Dr.-Ing. Petra Gospodnetić hat im Rahmen ihrer Dissertation eine Software entwickelt, die eine automatische Inspektion bei industriellen Herstellungsprozessen erheblich verbessert. Nicht nur die Fachwelt ist von ihren Ergebnissen beeindruckt. Die studierte Informatikerin ist inzwischen Arbeitsgruppenleiterin am Fraunhofer-Institut für Techno- und Wirtschaftsmathematik in Kaiserslautern.

Von Unispectrum live • Christine Pauli

„Jedes Teil, jede Tasse oder alles, was man beispielsweise im Auto sieht, muss irgendwann im Herstellungsprozess geprüft werden. Dafür gibt es verschiedene Möglichkeiten“, beginnt Petra Gospodnetić ihre Erklärung, fragt man die junge Ingenieurin nach den Inhalten ihrer Forschung. Im Rahmen ihrer Doktorarbeit hat sie sich mit der sogenannten automatischen Inspektion beschäftigt: „Wie man ein automatisches Prüfsystem konzipiert. Welche Komponenten man braucht.“ Bei der Herstellung einfach geformter Gegenstände wie beispielsweise quadratischen Produkten sei dies nicht besonders schwierig. Ihr Fokus liege auf komplexen Formen, wie sie anfügt.

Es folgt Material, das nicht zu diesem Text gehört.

/-! ## Index register and memory (95 table 2.4) -/

theorem test_MEM1_ldI : holds (exec (.ldI 0x300) r0) (fun t => t.iReg == 0x300) = true := by decide
theorem test_MEM2_addI_past_memory :
    holds (exec (.addI 2) (withI 0xFFF (regs [(2, 1)] r0)))
      (fun t => t.iReg == 0x1000 && t.reg 0xF == 0 && t.fault == none) = true := by decide
theorem test_MEM3_addI_wraps :
    holds (exec (.addI 2) (withI 0xFFFF (regs [(2, 1)] r0))) (fun t => t.iReg == 0) = true := by decide
theorem test_MEM9_bcd_at_the_top :
    holds (exec (.ldB 0) (withI 0xFFD (regs [(0, 0xFF)] r0)))
      (fun t => t.mem == [(0xFFD, 2), (0xFFE, 5), (0xFFF, 5)] && t.iReg == 0xFFD) = true := by decide
theorem test_MEM10_bcd_past_the_top :
    holds (exec (.ldB 0) (withI 0xFFE (regs [(0, 0xFF)] r0)))
      (fun t => faultIs (.addressOverflow 0x1000) 0x200 t && t.mem == []) = true := by decide
theorem test_MEM11_dump_advances_i :
    holds (exec (.stRegs 1) (withQuirks allOn (withI 0x300 (regs [(0, 1), (1, 2)] r0))))
      (fun t => t.mem == [(0x300, 1), (0x301, 2)] && t.iReg == 0x302) = true := by decide
theorem test_MEM16_dump_past_the_top :
    holds (exec (.stRegs 3) (withI 0xFFE (regs [(0, 1)] r0)))
      (fun t => faultIs (.addressOverflow 0x1000) 0x200 t && t.mem == [] && t.pc == 0x200) = true := by decide
theorem test_MEM18_load_keeps_i :
    holds (exec (.ldRegs 2) (withQuirks allOff (withI 0x300 (stored 0x300 [2, 5, 4] r0))))
      (fun t => t.reg 0 == 2 && t.reg 1 == 5 && t.reg 2 == 4 && t.iReg == 0x300) = true := by decide
theorem test_MEM19_load_into_vf :
    holds (exec (.ldRegs 0xF) (withI 0x300 (stored 0x30F [0xAB] r0))) (fun t => t.reg 0xF == 0xAB) = true := by decide
theorem test_MEM21_sprite_address_faults :
    holds (exec (.ldF 3) (regs [(3, 0x0A)] r0)) (faultIs (.unimplemented 0xF329) 0x200) = true := by decide
theorem test_MEM23_sprite_address_low_nibble :
    holds (exec (.ldF 3) (regs [(3, 0x1F)] { r0 with cfg := { r0.cfg with fx29Policy := .font 0x050 } }))
      (fun t => t.iReg == 0x9B) = true := by decide

/-! ## Timers (95 table 2.5) -/

theorem test_TMR1_ldDt : holds (exec (.ldDt 5) (regs [(5, 2)] r0)) (fun t => t.dt == 2) = true := by decide
theorem test_TMR2_ldVxDt : holds (exec (.ldVxDt 5) { r0 with dt := 0x3C }) (fun t => t.reg 5 == 0x3C) = true := by decide
theorem test_TMR3_ldSt : holds (exec (.ldSt 0) (regs [(0, 5)] r0)) (fun t => t.stOut == 5) = true := by decide

/-- The start of TMR5 and TMR6: P = 100, acc = 0, DT = 05. -/
def polled : State := { r0 with dt := 5, cfg := { r0.cfg with timerPeriod := 100 } }

theorem test_TMR5_polls : ((runPolls polled [60, 60, 250, 10, 10]).2.acc, (runPolls polled [60, 60, 250, 10, 10]).2.dt,
    (runPolls polled [60, 60, 250, 10, 10]).1) = (90, 2, 3) := by decide
theorem test_TMR6_polls : ((runPolls polled [350, 0, 0, 0]).2.acc, (runPolls polled [350, 0, 0, 0]).2.dt) = (50, 2) := by decide
theorem test_TMR4_tick_saturates : ({ r0 with dt := 0, st := 1 }.tick.dt, { r0 with dt := 0, st := 1 }.tick.st) = (0, 0) := by
  decide

/-! ## Screen, random, keys (95 table 2.6) -/

/-- The pixels that are set, column by column. -/
def setPixels (t : State) : List (Nat × Nat) :=
  (List.finRange 64).flatMap fun x => ((List.finRange 32).filter fun y => t.screen.pixel x y).map fun y => (x.val, y.val)

/-- A screen with one pixel set. -/
def dotted (x : Fin 64) (y : Fin 32) (s : State) : State := { s with screen := s.screen.toggle x y }

theorem test_KEY1_cls : holds (exec .cls (dotted 5 6 (regs [(0xF, 7)] r0)))
    (fun t => t.screen == blankScreen && t.reg 0xF == 7) = true := by decide
theorem test_KEY6_draw_wraps :
    holds (exec (.drw 0 1 1) (withQuirks allOff (withI 0x300 (stored 0x300 [0xF0] (regs [(0, 62)] r0)))))
      (fun t => setPixels t == [(0, 0), (1, 0), (62, 0), (63, 0)] && t.reg 0xF == 0) = true := by decide
theorem test_KEY12_draw_origin_from_old_vf :
    holds (exec (.drw 0xF 0 1) (withI 0x300 (stored 0x300 [0x80] (dotted 5 0 (regs [(0xF, 5)] r0)))))
      (fun t => setPixels t == [] && t.reg 0xF == 1) = true := by decide
theorem test_KEY13_random_masked : (r0.randomInto 1 0x0F 0xB7).reg 1 = 0x07 := by decide
theorem test_KEY14_random_mask_zero : ∃ t, exec (.rnd 1 0) r0 = .next t ∧ t.reg 1 = 0 := by
  refine ⟨_, rfl, ?_⟩
  show Config.rndIn 0 &&& 0#8 = 0#8
  exact BitVec.and_zero
theorem test_KEY15_skp : holds (exec (.skp 5) { regs [(5, 5)] r0 with keys := pressed [5] }) (fun t => t.pc == 0x204) = true := by
  decide
theorem test_KEY18_skp_index :
    holds (exec (.skp 5) (regs [(5, 0x10)] r0)) (faultIs (.keyIndexOutOfRange 0x10) 0x200) = true := by decide
theorem test_KEY17_sknp : holds (exec (.sknp 5) (regs [(5, 5)] r0)) (fun t => t.pc == 0x204) = true := by decide
theorem test_KEY19_ldK :
    holds (exec (.ldK 2) (atPc 0x300 r0)) (fun t => t.waitKey && t.waitReg == 2 && t.pc == 0x302 && t.reg 2 == 0) = true := by
  decide

/-- A core waiting for a key for V2, with keys now and keys at the last sample. -/
def waiting (now before : List (Fin 16)) : State :=
  { r0 with waitKey := true, waitReg := 2, keys := pressed now, keyPrev := pressed before }

theorem test_KEY21_held_key_is_no_press :
    holds (step (waiting [3] [3])) (fun t => decide (t = waiting [3] [3])) = true := by decide
theorem test_KEY22_lowest_fresh_key :
    holds (step (waiting [9, 4] [])) (fun t => t.reg 2 == 4 && !t.waitKey && t.pc == 0x200) = true := by decide

/-! ## The step, the faults, reset, the assembler, the configuration -/

theorem test_FLT1_bad_word :
    holds (step (r0.withFetchWord 16 0x5121))
      (fun t => decide (t = { r0.withFetchWord 16 0x5121 with fault := some ⟨.badInstruction 0x5121, 0x200⟩ })) = true := by
  decide
theorem test_FLT5_fetch_past_memory : holds (step (atPc 0xFFF r0)) (faultIs (.addressOverflow 0x1000) 0xFFF) = true := by decide
theorem test_CF23_odd_pc : (atPc 0x201 (stored 0x201 [0x12, 0x01] r0)).fetch.toOption = some 0x1201 := by decide
theorem test_fault_codes : ([FaultKind.badInstruction 0, .stackOverflow, .stackUnderflow, .addressOverflow 0,
    .keyIndexOutOfRange 0, .unimplemented 0].map FaultKind.code) = [1, 2, 3, 4, 5, 6] := by decide
theorem test_create_refuses_period_zero :
    create [1] 0xFFF 0 { resetConfig with timerPeriod := 0 } = .refused .zeroTimerPeriod := rfl
theorem test_create_refuses : create [1] 0x1000 0 resetConfig = .refused .imageDoesNotFit := rfl
theorem test_asm_draw : Instr.asm (decode 0xD011) = "DRW V0, V1, 1" := by decide
theorem test_asm_bad : Instr.asm (decode 0x5121) = "BAD 0x5121" := by decide
theorem test_quirk_bits : Quirks.chip8.toBits = 0b001111#6 := by decide
theorem test_quirk_round_trip : ∀ b : BitVec 6, (Quirks.ofBits b).toBits = b := by decide
theorem test_font_size : standardFont.length = 80 := by decide

/-! ## Witnesses: for each statement with hypotheses, a state and operands that meet them all, one for each clause at its boundary -/

/-- The reset state with one word at pc. -/
def running (w : Nat) : State := r0.withFetchWord 16 w

/-- A state with the fault FLT1 latches. -/
def faulted : State := { r0 with fault := some ⟨.badInstruction 0x5121, 0x200⟩ }

theorem witness_DecodeOfEncodeIsTheInstruction :
    (Instr.sys 0x123).wellFormed = true ∧ (Instr.jpOff 0x3 0x310).wellFormed = true ∧
    (Instr.bad 0xFFFF).wellFormed = true := by decide

theorem witness_FetchReadsBigEndianOrFaults :
    (atPc 0xFFE r0).pc.toNat + 1 ≤ 0xFFF ∧ (atPc 0xFFF r0).pc.toNat = 0xFFF ∧ 0xFFF < (atPc 0x1000 r0).pc.toNat := by decide

theorem witness_MemoryAccessIsCheckedNeverWrapped : 0xFFF < (0x1000 : Nat) ∧ (0xFFF : Nat) ≤ 0xFFF := by decide

theorem witness_StoredBytesAreFetchedNext :
    (1 : RegIdx) ≠ 0 ∧ (withI 0xFFE (atPc 0xFFC r0)).iReg.toNat = (withI 0xFFE (atPc 0xFFC r0)).pc.toNat + 2 ∧
    (withI 0xFFE (atPc 0xFFC r0)).iReg.toNat + (1 : RegIdx).toNat ≤ 0xFFF := by decide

Dazu sollte man grundsätzlich wissen, dass die Sichtprüfung nach wie vor die am weitesten verbreitete Prüfmethode in der Industrie ist. Soll heißen: Noch immer übernehmen Menschen einen Großteil der visuellen Inspektionen, „was allerdings mit zahlreichen Nachteilen verbunden ist“, wie Petra Gospodnetić erklärt. Denn eine solche Prüfung sei sehr subjektiv, manchmal vielleicht inkonsequent. Und eine Ermüdung der Prüfenden könne das Ergebnis zusätzlich beeinflussen: „Daher werden von Forschung und Industrie große Anstrengungen unternommen, automatisierte Prüfsysteme einzuführen.“

Eine Herausforderung dabei ist die maschinelle Bildverarbeitung. Einem Laien sei vereinfacht erklärt, dass es darum geht, wie eine Kamera und die Beleuchtung auf ein produziertes Teil ausgerichtet sein müssen, sodass – wenn denn vorhanden – möglichst alle Fehler erkannt werden, die in dem vorangegangenen Produktionsprozess entstanden sein könnten. Und eine solche Inspektion soll möglichst automatisch ablaufen, gesteuert von einem Computersystem, sodass der Mensch keine Zeit und Mühe mehr investieren muss.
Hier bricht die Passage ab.